- WHAT THIS TASK INVOLVES
Return only these lines, exactly: the one containing "step does. -/" and every line after it in the listing.

- DATA BELOW
-- ==== Sys2Proof/Laws/Exec.lean ====
section
/-! SUPPORT. One equation per command: `exec` is its meaning. And what a step does. -/

namespace Sys2Proof.Machine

- TASK ANSWER
/-! SUPPORT. One equation per command: `exec` is its meaning. And what a step does. -/

namespace Sys2Proof.Machine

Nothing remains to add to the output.